The HBO show “Sex and the City,” most episodes of which convened its female friend foursome for mimosas and bawdy talk, furthered the idea of the weekend brunch as the career woman’s special time to unwind. But by the time “Sex” debuted in 1998, brunch already was ingrained in American minds as a luxurious way to spend a holiday Sunday – or any Sunday. It had sparked in the 1980s, Ternikar said.

“Brunch didn’t become popular until the decade of excess and hotel buffets,” Ternikar said. As “the meal where you could drink in the middle of the day,” Ternikar said, the restaurant brunch symbolized the decade’s “conspicuous consumption.”

It followed that holidays that fall on Sunday – Easter, and Mother’s and Father’s Day – would inspire special brunches. But “Mother’s Day is the big one,” said Kim Scott, chef/owner of Mama Kim Eats, the new-American and Southern-food restaurant on Del Paso Boulevard in Sacramento. Mama Kim’s is offering a three-course, $30 special menu on Mother’s Day. Scott does something similar each Father’s Day as well, but draws only about half the crowd.

Scott, though the “mama” in charge of Mama Kim’s, does not have children. But she tailored next Sunday’s menu, which includes a free mimosa for the mothers, based on what women who come into her restaurant like.

“I have things that I know are favorites, like the king crab Benedict and wild mushroom frittata with asparagus,” Scott said. The menu also includes a petit filet, and probably will be beefier for Father’s Day.

(For that mother who wants meat and plenty of it on her special day, Putah Creek Cafe in Winters is offering an enormous smoked brisket Benedict special.)
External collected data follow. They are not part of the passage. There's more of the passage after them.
/-- A conventional reset (a PERST_N pulse of 100 µs or more, a hot reset, a link down), and with the link up and no other
of them in progress a function-level reset and a CXL Reset, detach every queue whose rings lie in host memory, mark
their accepted commands so that their replies are lost, leave every other queue's rings, indices and enable alone,
clear the host mailbox bank with DBSTRAY and its hold registers and leave the inner banks, and withdraw a CLAIM that
waits. The host's ownership ends, setting CAUSE bit 4 alone; a peer's stays. INT_CAUSE, INT_MASK and the MSI-X table
return to reset values; NOTOWNER and LOSTREPLY stay; a conventional reset returns every other port register to its
reset value, a CXL Reset all but the link's state, mode and width, a function-level reset keeps HDM, IDE, the snoop
filter and the link. With no stall loaded a CXL Reset changes no memory; with stalls it quiesces them too (R357). Each
of these two is then in progress for 100 ms at most (a free time, log 37). A function-level reset that arrives while
any is in progress, or before the link is up, changes nothing, and so does a CXL Reset into a CXL Reset; a CXL Reset
into a function-level one takes its own effect and completes when that one would. A PERST_N pulse below 1 µs changes
nothing. (R304, R306, R298, R311, R474.) -/
def Obligations.PortResets : Prop :=
  let common := fun (s t : State) =>
    t.mb = { s.mb with h2c := [], c2h := [], hold := [], dbStray := 0 } ∧ t.ck.heldClaim = false ∧
    t.ck.owner = (if s.ck.owner = .host then .nobody else s.ck.owner) ∧
    (∀ q : Idx64, if (s.queue q).loc = 1 ∧ ((s.queue q).enable = true ∨ (s.queue q).drain = true)
      then (t.queue q).enable = false ∧ (t.queue q).drain = false
      else (t.queue q).enable = (s.queue q).enable ∧ (t.queue q).drain = (s.queue q).drain ∧ (t.queue q).qbase = (s.queue q).qbase ∧
        (t.queue q).qpi = (s.queue q).qpi ∧ (t.queue q).qci = (s.queue q).qci ∧ (t.queue q).rpi = (s.queue q).rpi) ∧
    t.hp.cause = (if s.ck.owner = .host then 16 else 0) ∧ t.hp.mask = 0 ∧ t.hp.msix = [] ∧
    t.hp.notOwner = s.hp.notOwner ∧ t.hp.lostReply = s.hp.lostReply
  let conventional := fun (c : Instr) (s : State) => ∃ t, exec c s = .next t ∧ common s t ∧
    t.hp = { notOwner := s.hp.notOwner, lostReply := s.hp.lostReply, cause := t.hp.cause, pba := t.hp.pba } ∧
    (∀ x ∈ t.ck.cmds, ∀ q : Idx64, x.origin = .queue q → (s.queue q).loc = 1 → ((s.queue q).enable = true ∨ (s.queue q).drain = true) →
      x.lost = true) ∧
    keepsBut [.port, .mailboxes, .clerk, .out] s t
  (∀ (s : State) (ns : Nat), 100000 ≤ ns → conventional (.conventionalReset (.perst ns)) s) ∧
  (∀ s : State, conventional (.conventionalReset .hotReset) s ∧ conventional (.conventionalReset .linkDown) s) ∧
  (∀ (s : State) (ns : Nat), ns < 1000 → exec (.conventionalReset (.perst ns)) s = .next s) ∧
  (∀ s : State, (s.hp.linkUp = false ∨ s.portReset ≠ none) → exec .functionLevelReset s = .next s) ∧
  (∀ (s : State) (r : PortReset), s.hp.linkUp = true → s.portReset = some r → r.cxl = true → exec .cxlReset s = .next s) ∧
  (∀ (s : State) (r : PortReset), s.hp.linkUp = true → s.portReset = some r → r.cxl = false →
    ∃ t, exec .cxlReset s = .next t ∧ t.hp.resetting = some { r with cxl := true } ∧ t.hp.mask = 0 ∧
      (r.ended = true → t.hp.cause.getLsbD 4 = true) ∧ t.ck.owner ≠ .host) ∧
  (∀ s : State, s.hp.linkUp = true → s.portReset = none → ∃ t, exec .functionLevelReset s = .next t ∧ common s t ∧
    (∃ r, t.hp.resetting = some r ∧ r.cxl = false ∧ r.until_ ≤ s.clk.time.toNat + 100000000 ∧ r.ended = decide (s.ck.owner = .host)) ∧ t.hp.hdm0 = s.hp.hdm0 ∧ t.hp.hdm1 = s.hp.hdm1 ∧
    t.hp.dec0 = s.hp.dec0 ∧ t.hp.dec1 = s.hp.dec1 ∧ t.hp.ide0 = s.hp.ide0 ∧ t.hp.ide1 = s.hp.ide1 ∧ t.hp.snoop = s.hp.snoop ∧
    t.hp.linkUp = s.hp.linkUp ∧ t.hp.mode = s.hp.mode ∧ t.hp.width = s.hp.width ∧ keepsBut [.port, .mailboxes, .clerk, .out, .free] s t) ∧
  (∀ s : State, s.hp.linkUp = true → s.portReset = none → s.ck.stalls = [] → s.ck.quiescing = [] → ∃ t, exec .cxlReset s = .next t ∧ common s t ∧
    t.hp = { notOwner := s.hp.notOwner, lostReply := s.hp.lostReply, linkUp := s.hp.linkUp, mode := s.hp.mode, width := s.hp.width,
             cause := t.hp.cause, pba := t.hp.pba, resetting := t.hp.resetting } ∧
    (∃ r, t.hp.resetting = some r ∧ r.cxl = true ∧ r.until_ ≤ s.clk.time.toNat + 100000000) ∧
    keepsBut [.port, .mailboxes, .clerk, .out, .free] s t) ∧
  (∀ s : State, s.hp.linkUp = true → s.portReset = none → ∃ t, exec .cxlReset s = .next t ∧ t.mb = { s.mb with h2c := [], c2h := [], hold := [], dbStray := 0 } ∧
    t.ck.owner = (if s.ck.owner = .host then .nobody else s.ck.owner) ∧ t.ck.heldClaim = false ∧ t.hp.mask = 0 ∧
    t.hp.linkUp = s.hp.linkUp ∧ t.hp.mode = s.hp.mode ∧ t.hp.width = s.hp.width ∧
    keepsBut [.port, .mailboxes, .clerk, .out, .memory, .poison, .mgmt, .free] s t)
Regardless of what’s on menus, Paulette Bruce, a Sacramento public relations consultant and cooking instructor, said she prefers to stay out of restaurants on Mother’s Day. “It’s like Valentine’s Day – restaurants can be overbooked,” she said.
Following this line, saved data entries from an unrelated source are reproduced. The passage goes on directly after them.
/-! ### setRound -/

@[simp] theorem State.setRound_pending (s : State) (r : Nat) (v : Option Round) : (s.setRound r v).pending = s.pending := rfl
@[simp] theorem State.setRound_freeCtr (s : State) (r : Nat) (v : Option Round) : (s.setRound r v).freeCtr = s.freeCtr := rfl
@[simp] theorem State.setRound_resp (s : State) (r : Nat) (v : Option Round) : (s.setRound r v).resp = s.resp := rfl
@[simp] theorem State.setRound_respPoison (s : State) (r : Nat) (v : Option Round) : (s.setRound r v).respPoison = s.respPoison := rfl
@[simp] theorem State.setRound_out (s : State) (r : Nat) (v : Option Round) : (s.setRound r v).out = s.out := rfl
@[simp] theorem State.setRound_hostMem (s : State) (r : Nat) (v : Option Round) : (s.setRound r v).hostMem = s.hostMem := rfl
@[simp] theorem State.setRound_mem (s : State) (r : Nat) (v : Option Round) : (s.setRound r v).mem = s.mem := rfl
@[simp] theorem State.setRound_poison (s : State) (r : Nat) (v : Option Round) : (s.setRound r v).poison = s.poison := rfl
@[simp] theorem State.setRound_staging (s : State) (r : Nat) (v : Option Round) : (s.setRound r v).staging = s.staging := rfl
@[simp] theorem State.setRound_clk (s : State) (r : Nat) (v : Option Round) : (s.setRound r v).clk = s.clk := rfl
@[simp] theorem State.setRound_brd (s : State) (r : Nat) (v : Option Round) : (s.setRound r v).brd = s.brd := rfl
@[simp] theorem State.setRound_flash (s : State) (r : Nat) (v : Option Round) : (s.setRound r v).flash = s.flash := rfl
@[simp] theorem State.setRound_boot (s : State) (r : Nat) (v : Option Round) : (s.setRound r v).boot = s.boot := rfl
@[simp] theorem State.setRound_hp (s : State) (r : Nat) (v : Option Round) : (s.setRound r v).hp = s.hp := rfl
@[simp] theorem State.setRound_mb (s : State) (r : Nat) (v : Option Round) : (s.setRound r v).mb = s.mb := rfl
@[simp] theorem State.setRound_stackTab (s : State) (r : Nat) (v : Option Round) : (s.setRound r v).stackTab = s.stackTab := rfl
@[simp] theorem State.setRound_ostlers (s : State) (r : Nat) (v : Option Round) : (s.setRound r v).ostlers = s.ostlers := rfl
@[simp] theorem State.setRound_ostSel (s : State) (r : Nat) (v : Option Round) : (s.setRound r v).ostSel = s.ostSel := rfl
@[simp] theorem State.setRound_ab (s : State) (r : Nat) (v : Option Round) : (s.setRound r v).ab = s.ab := rfl
@[simp] theorem State.setRound_tal (s : State) (r : Nat) (v : Option Round) : (s.setRound r v).tal = s.tal := rfl
@[simp] theorem State.setRound_dies (s : State) (r : Nat) (v : Option Round) : (s.setRound r v).dies = s.dies := rfl
@[simp] theorem State.setRound_bays (s : State) (r : Nat) (v : Option Round) : (s.setRound r v).bays = s.bays := rfl
@[simp] theorem State.setRound_millerHalf (s : State) (r : Nat) (v : Option Round) : (s.setRound r v).millerHalf = s.millerHalf := rfl
@[simp] theorem State.setRound_pw (s : State) (r : Nat) (v : Option Round) : (s.setRound r v).pw = s.pw := rfl
@[simp] theorem State.setRound_refusals (s : State) (r : Nat) (v : Option Round) : (s.setRound r v).refusals = s.refusals := rfl
@[simp] theorem State.setRound_logTotal (s : State) (r : Nat) (v : Option Round) : (s.setRound r v).logTotal = s.logTotal := rfl
@[simp] theorem State.setRound_units (s : State) (r : Nat) (v : Option Round) : (s.setRound r v).units = s.units := rfl
@[simp] theorem State.setRound_capsules (s : State) (r : Nat) (v : Option Round) : (s.setRound r v).capsules = s.capsules := rfl
@[simp] theorem State.setRound_mg (s : State) (r : Nat) (v : Option Round) : (s.setRound r v).mg = s.mg := rfl
@[simp] theorem State.setRound_ck_queues (s : State) (r : Nat) (v : Option Round) : (s.setRound r v).ck.queues = s.ck.queues := rfl
@[simp] theorem State.setRound_ck_cmds (s : State) (r : Nat) (v : Option Round) : (s.setRound r v).ck.cmds = s.ck.cmds := rfl
@[simp] theorem State.setRound_ck_nextCmd (s : State) (r : Nat) (v : Option Round) : (s.setRound r v).ck.nextCmd = s.ck.nextCmd := rfl
@[simp] theorem State.setRound_ck_stalls (s : State) (r : Nat) (v : Option Round) : (s.setRound r v).ck.stalls = s.ck.stalls := rfl
@[simp] theorem State.setRound_ck_svc (s : State) (r : Nat) (v : Option Round) : (s.setRound r v).ck.svc = s.ck.svc := rfl
@[simp] theorem State.setRound_ck_claims (s : State) (r : Nat) (v : Option Round) : (s.setRound r v).ck.claims = s.ck.claims := rfl
@[simp] theorem State.setRound_ck_dropped (s : State) (r : Nat) (v : Option Round) : (s.setRound r v).ck.dropped = s.ck.dropped := rfl
@[simp] theorem State.setRound_ck_vers (s : State) (r : Nat) (v : Option Round) : (s.setRound r v).ck.vers = s.ck.vers := rfl
@[simp] theorem State.setRound_ck_lrec (s : State) (r : Nat) (v : Option Round) : (s.setRound r v).ck.lrec = s.ck.lrec := rfl
@[simp] theorem State.setRound_ck_pubs (s : State) (r : Nat) (v : Option Round) : (s.setRound r v).ck.pubs = s.ck.pubs := rfl
@[simp] theorem State.setRound_ck_owner (s : State) (r : Nat) (v : Option Round) : (s.setRound r v).ck.owner = s.ck.owner := rfl
@[simp] theorem State.setRound_ck_heldClaim (s : State) (r : Nat) (v : Option Round) : (s.setRound r v).ck.heldClaim = s.ck.heldClaim := rfl
@[simp] theorem State.setRound_ck_quiescing (s : State) (r : Nat) (v : Option Round) : (s.setRound r v).ck.quiescing = s.ck.quiescing := rfl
Her sons, whom Bruce taught to cook, make a Mother’s Day meal for her and their wives every Mother’s Day. But she said food isn’t required for her on that day. Her favorite Mother’s Day, she said, happened when her contractor son was renovating her house, and Bruce and all three of her adult sons visited a home-improvement store together.
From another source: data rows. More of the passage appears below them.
@[simp] theorem State.setCause_pending (s : State) (k : Nat) : (s.setCause k).pending = s.pending := by
  obtain ⟨o, p, h⟩ := s.setCause_eq k; rw [h]
@[simp] theorem State.setCause_freeCtr (s : State) (k : Nat) : (s.setCause k).freeCtr = s.freeCtr := by
  obtain ⟨o, p, h⟩ := s.setCause_eq k; rw [h]
@[simp] theorem State.setCause_resp (s : State) (k : Nat) : (s.setCause k).resp = s.resp := by
  obtain ⟨o, p, h⟩ := s.setCause_eq k; rw [h]
@[simp] theorem State.setCause_respPoison (s : State) (k : Nat) : (s.setCause k).respPoison = s.respPoison := by
  obtain ⟨o, p, h⟩ := s.setCause_eq k; rw [h]
@[simp] theorem State.setCause_hostMem (s : State) (k : Nat) : (s.setCause k).hostMem = s.hostMem := by
  obtain ⟨o, p, h⟩ := s.setCause_eq k; rw [h]
@[simp] theorem State.setCause_mem (s : State) (k : Nat) : (s.setCause k).mem = s.mem := by
  obtain ⟨o, p, h⟩ := s.setCause_eq k; rw [h]
@[simp] theorem State.setCause_poison (s : State) (k : Nat) : (s.setCause k).poison = s.poison := by
  obtain ⟨o, p, h⟩ := s.setCause_eq k; rw [h]
@[simp] theorem State.setCause_staging (s : State) (k : Nat) : (s.setCause k).staging = s.staging := by
  obtain ⟨o, p, h⟩ := s.setCause_eq k; rw [h]
@[simp] theorem State.setCause_clk (s : State) (k : Nat) : (s.setCause k).clk = s.clk := by
  obtain ⟨o, p, h⟩ := s.setCause_eq k; rw [h]
@[simp] theorem State.setCause_brd (s : State) (k : Nat) : (s.setCause k).brd = s.brd := by
  obtain ⟨o, p, h⟩ := s.setCause_eq k; rw [h]
@[simp] theorem State.setCause_flash (s : State) (k : Nat) : (s.setCause k).flash = s.flash := by
  obtain ⟨o, p, h⟩ := s.setCause_eq k; rw [h]
@[simp] theorem State.setCause_boot (s : State) (k : Nat) : (s.setCause k).boot = s.boot := by
  obtain ⟨o, p, h⟩ := s.setCause_eq k; rw [h]
@[simp] theorem State.setCause_mb (s : State) (k : Nat) : (s.setCause k).mb = s.mb := by
  obtain ⟨o, p, h⟩ := s.setCause_eq k; rw [h]
@[simp] theorem State.setCause_ck (s : State) (k : Nat) : (s.setCause k).ck = s.ck := by
  obtain ⟨o, p, h⟩ := s.setCause_eq k; rw [h]
@[simp] theorem State.setCause_stackTab (s : State) (k : Nat) : (s.setCause k).stackTab = s.stackTab := by
  obtain ⟨o, p, h⟩ := s.setCause_eq k; rw [h]
@[simp] theorem State.setCause_ostlers (s : State) (k : Nat) : (s.setCause k).ostlers = s.ostlers := by
  obtain ⟨o, p, h⟩ := s.setCause_eq k; rw [h]
@[simp] theorem State.setCause_ostSel (s : State) (k : Nat) : (s.setCause k).ostSel = s.ostSel := by
  obtain ⟨o, p, h⟩ := s.setCause_eq k; rw [h]
@[simp] theorem State.setCause_ab (s : State) (k : Nat) : (s.setCause k).ab = s.ab := by
  obtain ⟨o, p, h⟩ := s.setCause_eq k; rw [h]
@[simp] theorem State.setCause_tal (s : State) (k : Nat) : (s.setCause k).tal = s.tal := by
  obtain ⟨o, p, h⟩ := s.setCause_eq k; rw [h]
@[simp] theorem State.setCause_dies (s : State) (k : Nat) : (s.setCause k).dies = s.dies := by
  obtain ⟨o, p, h⟩ := s.setCause_eq k; rw [h]
@[simp] theorem State.setCause_bays (s : State) (k : Nat) : (s.setCause k).bays = s.bays := by
  obtain ⟨o, p, h⟩ := s.setCause_eq k; rw [h]
@[simp] theorem State.setCause_millerHalf (s : State) (k : Nat) : (s.setCause k).millerHalf = s.millerHalf := by
  obtain ⟨o, p, h⟩ := s.setCause_eq k; rw [h]
@[simp] theorem State.setCause_pw (s : State) (k : Nat) : (s.setCause k).pw = s.pw := by
  obtain ⟨o, p, h⟩ := s.setCause_eq k; rw [h]
@[simp] theorem State.setCause_refusals (s : State) (k : Nat) : (s.setCause k).refusals = s.refusals := by
  obtain ⟨o, p, h⟩ := s.setCause_eq k; rw [h]
@[simp] theorem State.setCause_logTotal (s : State) (k : Nat) : (s.setCause k).logTotal = s.logTotal := by
  obtain ⟨o, p, h⟩ := s.setCause_eq k; rw [h]
@[simp] theorem State.setCause_units (s : State) (k : Nat) : (s.setCause k).units = s.units := by
  obtain ⟨o, p, h⟩ := s.setCause_eq k; rw [h]
@[simp] theorem State.setCause_capsules (s : State) (k : Nat) : (s.setCause k).capsules = s.capsules := by
  obtain ⟨o, p, h⟩ := s.setCause_eq k; rw [h]
@[simp] theorem State.setCause_mg (s : State) (k : Nat) : (s.setCause k).mg = s.mg := by
  obtain ⟨o, p, h⟩ := s.setCause_eq k; rw [h]
@[simp] theorem State.setCause_hp_resetting (s : State) (k : Nat) : (s.setCause k).hp.resetting = s.hp.resetting := by
  obtain ⟨o, p, h⟩ := s.setCause_eq k; rw [h]
@[simp] theorem State.setCause_hp_linkUp (s : State) (k : Nat) : (s.setCause k).hp.linkUp = s.hp.linkUp := by
  obtain ⟨o, p, h⟩ := s.setCause_eq k; rw [h]
@[simp] theorem State.setCause_hp_mode (s : State) (k : Nat) : (s.setCause k).hp.mode = s.hp.mode := by
  obtain ⟨o, p, h⟩ := s.setCause_eq k; rw [h]
@[simp] theorem State.setCause_hp_width (s : State) (k : Nat) : (s.setCause k).hp.width = s.hp.width := by
  obtain ⟨o, p, h⟩ := s.setCause_eq k; rw [h]
@[simp] theorem State.setCause_hp_mask (s : State) (k : Nat) : (s.setCause k).hp.mask = s.hp.mask := by
  obtain ⟨o, p, h⟩ := s.setCause_eq k; rw [h]
@[simp] theorem State.setCause_hp_notOwner (s : State) (k : Nat) : (s.setCause k).hp.notOwner = s.hp.notOwner := by
  obtain ⟨o, p, h⟩ := s.setCause_eq k; rw [h]
@[simp] theorem State.setCause_hp_lostReply (s : State) (k : Nat) : (s.setCause k).hp.lostReply = s.hp.lostReply := by
  obtain ⟨o, p, h⟩ := s.setCause_eq k; rw [h]
@[simp] theorem State.setCause_hp_msix (s : State) (k : Nat) : (s.setCause k).hp.msix = s.hp.msix := by
  obtain ⟨o, p, h⟩ := s.setCause_eq k; rw [h]
@[simp] theorem State.setCause_hp_msixEnable (s : State) (k : Nat) : (s.setCause k).hp.msixEnable = s.hp.msixEnable := by
  obtain ⟨o, p, h⟩ := s.setCause_eq k; rw [h]
@[simp] theorem State.setCause_hp_msixFnMask (s : State) (k : Nat) : (s.setCause k).hp.msixFnMask = s.hp.msixFnMask := by
  obtain ⟨o, p, h⟩ := s.setCause_eq k; rw [h]
@[simp] theorem State.setCause_hp_bar0 (s : State) (k : Nat) : (s.setCause k).hp.bar0 = s.hp.bar0 := by
  obtain ⟨o, p, h⟩ := s.setCause_eq k; rw [h]
@[simp] theorem State.setCause_hp_bar2 (s : State) (k : Nat) : (s.setCause k).hp.bar2 = s.hp.bar2 := by
  obtain ⟨o, p, h⟩ := s.setCause_eq k; rw [h]
@[simp] theorem State.setCause_hp_command (s : State) (k : Nat) : (s.setCause k).hp.command = s.hp.command := by
  obtain ⟨o, p, h⟩ := s.setCause_eq k; rw [h]
@[simp] theorem State.setCause_hp_hdm0 (s : State) (k : Nat) : (s.setCause k).hp.hdm0 = s.hp.hdm0 := by
  obtain ⟨o, p, h⟩ := s.setCause_eq k; rw [h]
@[simp] theorem State.setCause_hp_hdm1 (s : State) (k : Nat) : (s.setCause k).hp.hdm1 = s.hp.hdm1 := by
  obtain ⟨o, p, h⟩ := s.setCause_eq k; rw [h]
@[simp] theorem State.setCause_hp_dec0 (s : State) (k : Nat) : (s.setCause k).hp.dec0 = s.hp.dec0 := by
  obtain ⟨o, p, h⟩ := s.setCause_eq k; rw [h]
@[simp] theorem State.setCause_hp_dec1 (s : State) (k : Nat) : (s.setCause k).hp.dec1 = s.hp.dec1 := by
  obtain ⟨o, p, h⟩ := s.setCause_eq k; rw [h]
@[simp] theorem State.setCause_hp_ide0 (s : State) (k : Nat) : (s.setCause k).hp.ide0 = s.hp.ide0 := by
  obtain ⟨o, p, h⟩ := s.setCause_eq k; rw [h]
@[simp] theorem State.setCause_hp_ide1 (s : State) (k : Nat) : (s.setCause k).hp.ide1 = s.hp.ide1 := by
  obtain ⟨o, p, h⟩ := s.setCause_eq k; rw [h]
@[simp] theorem State.setCause_hp_snoop (s : State) (k : Nat) : (s.setCause k).hp.snoop = s.hp.snoop := by
  obtain ⟨o, p, h⟩ := s.setCause_eq k; rw [h]
@[simp] theorem State.setCause_hp_qcache (s : State) (k : Nat) : (s.setCause k).hp.qcache = s.hp.qcache := by
  obtain ⟨o, p, h⟩ := s.setCause_eq k; rw [h]

/-! ## Error records -/

/-- What writing a record does: the index counts on, the newest records are kept, CAUSE bit 3 is set. -/
theorem State.note_index (s : State) (r : ErrRec) : (s.note r).mg.nextIndex = nextIndex s.mg.nextIndex := by
  unfold State.note State.record; simp

@[simp] theorem State.record_pending (s : State) (r : ErrRec) : (s.record r).2.pending = s.pending := by unfold State.record; simp
@[simp] theorem State.note_pending (s : State) (r : ErrRec) : (s.note r).pending = s.pending := by unfold State.note; simp
@[simp] theorem State.record_resp (s : State) (r : ErrRec) : (s.record r).2.resp = s.resp := by unfold State.record; simp
@[simp] theorem State.note_resp (s : State) (r : ErrRec) : (s.note r).resp = s.resp := by unfold State.note; simp
@[simp] theorem State.record_respPoison (s : State) (r : ErrRec) : (s.record r).2.respPoison = s.respPoison := by unfold State.record; simp
@[simp] theorem State.note_respPoison (s : State) (r : ErrRec) : (s.note r).respPoison = s.respPoison := by unfold State.note; simp
@[simp] theorem State.record_hostMem (s : State) (r : ErrRec) : (s.record r).2.hostMem = s.hostMem := by unfold State.record; simp
@[simp] theorem State.note_hostMem (s : State) (r : ErrRec) : (s.note r).hostMem = s.hostMem := by unfold State.note; simp
@[simp] theorem State.record_mem (s : State) (r : ErrRec) : (s.record r).2.mem = s.mem := by unfold State.record; simp
@[simp] theorem State.note_mem (s : State) (r : ErrRec) : (s.note r).mem = s.mem := by unfold State.note; simp
@[simp] theorem State.record_poison (s : State) (r : ErrRec) : (s.record r).2.poison = s.poison := by unfold State.record; simp
@[simp] theorem State.note_poison (s : State) (r : ErrRec) : (s.note r).poison = s.poison := by unfold State.note; simp
@[simp] theorem State.record_staging (s : State) (r : ErrRec) : (s.record r).2.staging = s.staging := by unfold State.record; simp
@[simp] theorem State.note_staging (s : State) (r : ErrRec) : (s.note r).staging = s.staging := by unfold State.note; simp
@[simp] theorem State.record_clk (s : State) (r : ErrRec) : (s.record r).2.clk = s.clk := by unfold State.record; simp
@[simp] theorem State.note_clk (s : State) (r : ErrRec) : (s.note r).clk = s.clk := by unfold State.note; simp
@[simp] theorem State.record_brd (s : State) (r : ErrRec) : (s.record r).2.brd = s.brd := by unfold State.record; simp
@[simp] theorem State.note_brd (s : State) (r : ErrRec) : (s.note r).brd = s.brd := by unfold State.note; simp
@[simp] theorem State.record_flash (s : State) (r : ErrRec) : (s.record r).2.flash = s.flash := by unfold State.record; simp
@[simp] theorem State.note_flash (s : State) (r : ErrRec) : (s.note r).flash = s.flash := by unfold State.note; simp
@[simp] theorem State.record_boot (s : State) (r : ErrRec) : (s.record r).2.boot = s.boot := by unfold State.record; simp
@[simp] theorem State.note_boot (s : State) (r : ErrRec) : (s.note r).boot = s.boot := by unfold State.note; simp
@[simp] theorem State.record_mb (s : State) (r : ErrRec) : (s.record r).2.mb = s.mb := by unfold State.record; simp
@[simp] theorem State.note_mb (s : State) (r : ErrRec) : (s.note r).mb = s.mb := by unfold State.note; simp
@[simp] theorem State.record_ck (s : State) (r : ErrRec) : (s.record r).2.ck = s.ck := by unfold State.record; simp
@[simp] theorem State.note_ck (s : State) (r : ErrRec) : (s.note r).ck = s.ck := by unfold State.note; simp
@[simp] theorem State.record_stackTab (s : State) (r : ErrRec) : (s.record r).2.stackTab = s.stackTab := by unfold State.record; simp
@[simp] theorem State.note_stackTab (s : State) (r : ErrRec) : (s.note r).stackTab = s.stackTab := by unfold State.note; simp
@[simp] theorem State.record_ostlers (s : State) (r : ErrRec) : (s.record r).2.ostlers = s.ostlers := by unfold State.record; simp
@[simp] theorem State.note_ostlers (s : State) (r : ErrRec) : (s.note r).ostlers = s.ostlers := by unfold State.note; simp
@[simp] theorem State.record_ostSel (s : State) (r : ErrRec) : (s.record r).2.ostSel = s.ostSel := by unfold State.record; simp
@[simp] theorem State.note_ostSel (s : State) (r : ErrRec) : (s.note r).ostSel = s.ostSel := by unfold State.note; simp
@[simp] theorem State.record_ab (s : State) (r : ErrRec) : (s.record r).2.ab = s.ab := by unfold State.record; simp
@[simp] theorem State.note_ab (s : State) (r : ErrRec) : (s.note r).ab = s.ab := by unfold State.note; simp
@[simp] theorem State.record_tal (s : State) (r : ErrRec) : (s.record r).2.tal = s.tal := by unfold State.record; simp
@[simp] theorem State.note_tal (s : State) (r : ErrRec) : (s.note r).tal = s.tal := by unfold State.note; simp
@[simp] theorem State.record_dies (s : State) (r : ErrRec) : (s.record r).2.dies = s.dies := by unfold State.record; simp
@[simp] theorem State.note_dies (s : State) (r : ErrRec) : (s.note r).dies = s.dies := by unfold State.note; simp
@[simp] theorem State.record_bays (s : State) (r : ErrRec) : (s.record r).2.bays = s.bays := by unfold State.record; simp
@[simp] theorem State.note_bays (s : State) (r : ErrRec) : (s.note r).bays = s.bays := by unfold State.note; simp
@[simp] theorem State.record_millerHalf (s : State) (r : ErrRec) : (s.record r).2.millerHalf = s.millerHalf := by unfold State.record; simp
@[simp] theorem State.note_millerHalf (s : State) (r : ErrRec) : (s.note r).millerHalf = s.millerHalf := by unfold State.note; simp
@[simp] theorem State.record_pw (s : State) (r : ErrRec) : (s.record r).2.pw = s.pw := by unfold State.record; simp
@[simp] theorem State.note_pw (s : State) (r : ErrRec) : (s.note r).pw = s.pw := by unfold State.note; simp
@[simp] theorem State.record_refusals (s : State) (r : ErrRec) : (s.record r).2.refusals = s.refusals := by unfold State.record; simp
@[simp] theorem State.note_refusals (s : State) (r : ErrRec) : (s.note r).refusals = s.refusals := by unfold State.note; simp
@[simp] theorem State.record_logTotal (s : State) (r : ErrRec) : (s.record r).2.logTotal = s.logTotal := by unfold State.record; simp
@[simp] theorem State.note_logTotal (s : State) (r : ErrRec) : (s.note r).logTotal = s.logTotal := by unfold State.note; simp
@[simp] theorem State.record_units (s : State) (r : ErrRec) : (s.record r).2.units = s.units := by unfold State.record; simp
@[simp] theorem State.note_units (s : State) (r : ErrRec) : (s.note r).units = s.units := by unfold State.note; simp
@[simp] theorem State.record_capsules (s : State) (r : ErrRec) : (s.record r).2.capsules = s.capsules := by unfold State.record; simp
@[simp] theorem State.note_capsules (s : State) (r : ErrRec) : (s.note r).capsules = s.capsules := by unfold State.note; simp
Wait. The home-improvement store is strictly Father’s Day territory, right? Or at least according to ads that link power drills as closely to Father’s Day as others do mimosas to Mother’s Day. Real life apparently doesn’t always jibe with archetypes.

And although the Mother’s Day restaurant brunch was not a particularly progressive idea when it started, Ternikar said, because it “reinforced the idea that Mom cooked all day,” it’s now “an institution.”

And it might grow in popularity in the coming years, said Scott, who observed that “millennials don’t seem to be big (on cooking).”

These youngsters might or might not be attached to a certain wave of feminism, or might prefer Bernie Sanders or Donald Trump or Ted Cruz to Clinton. But if they’re not cooking Mother’s Day brunch themselves, they share an obligation to take their mothers out.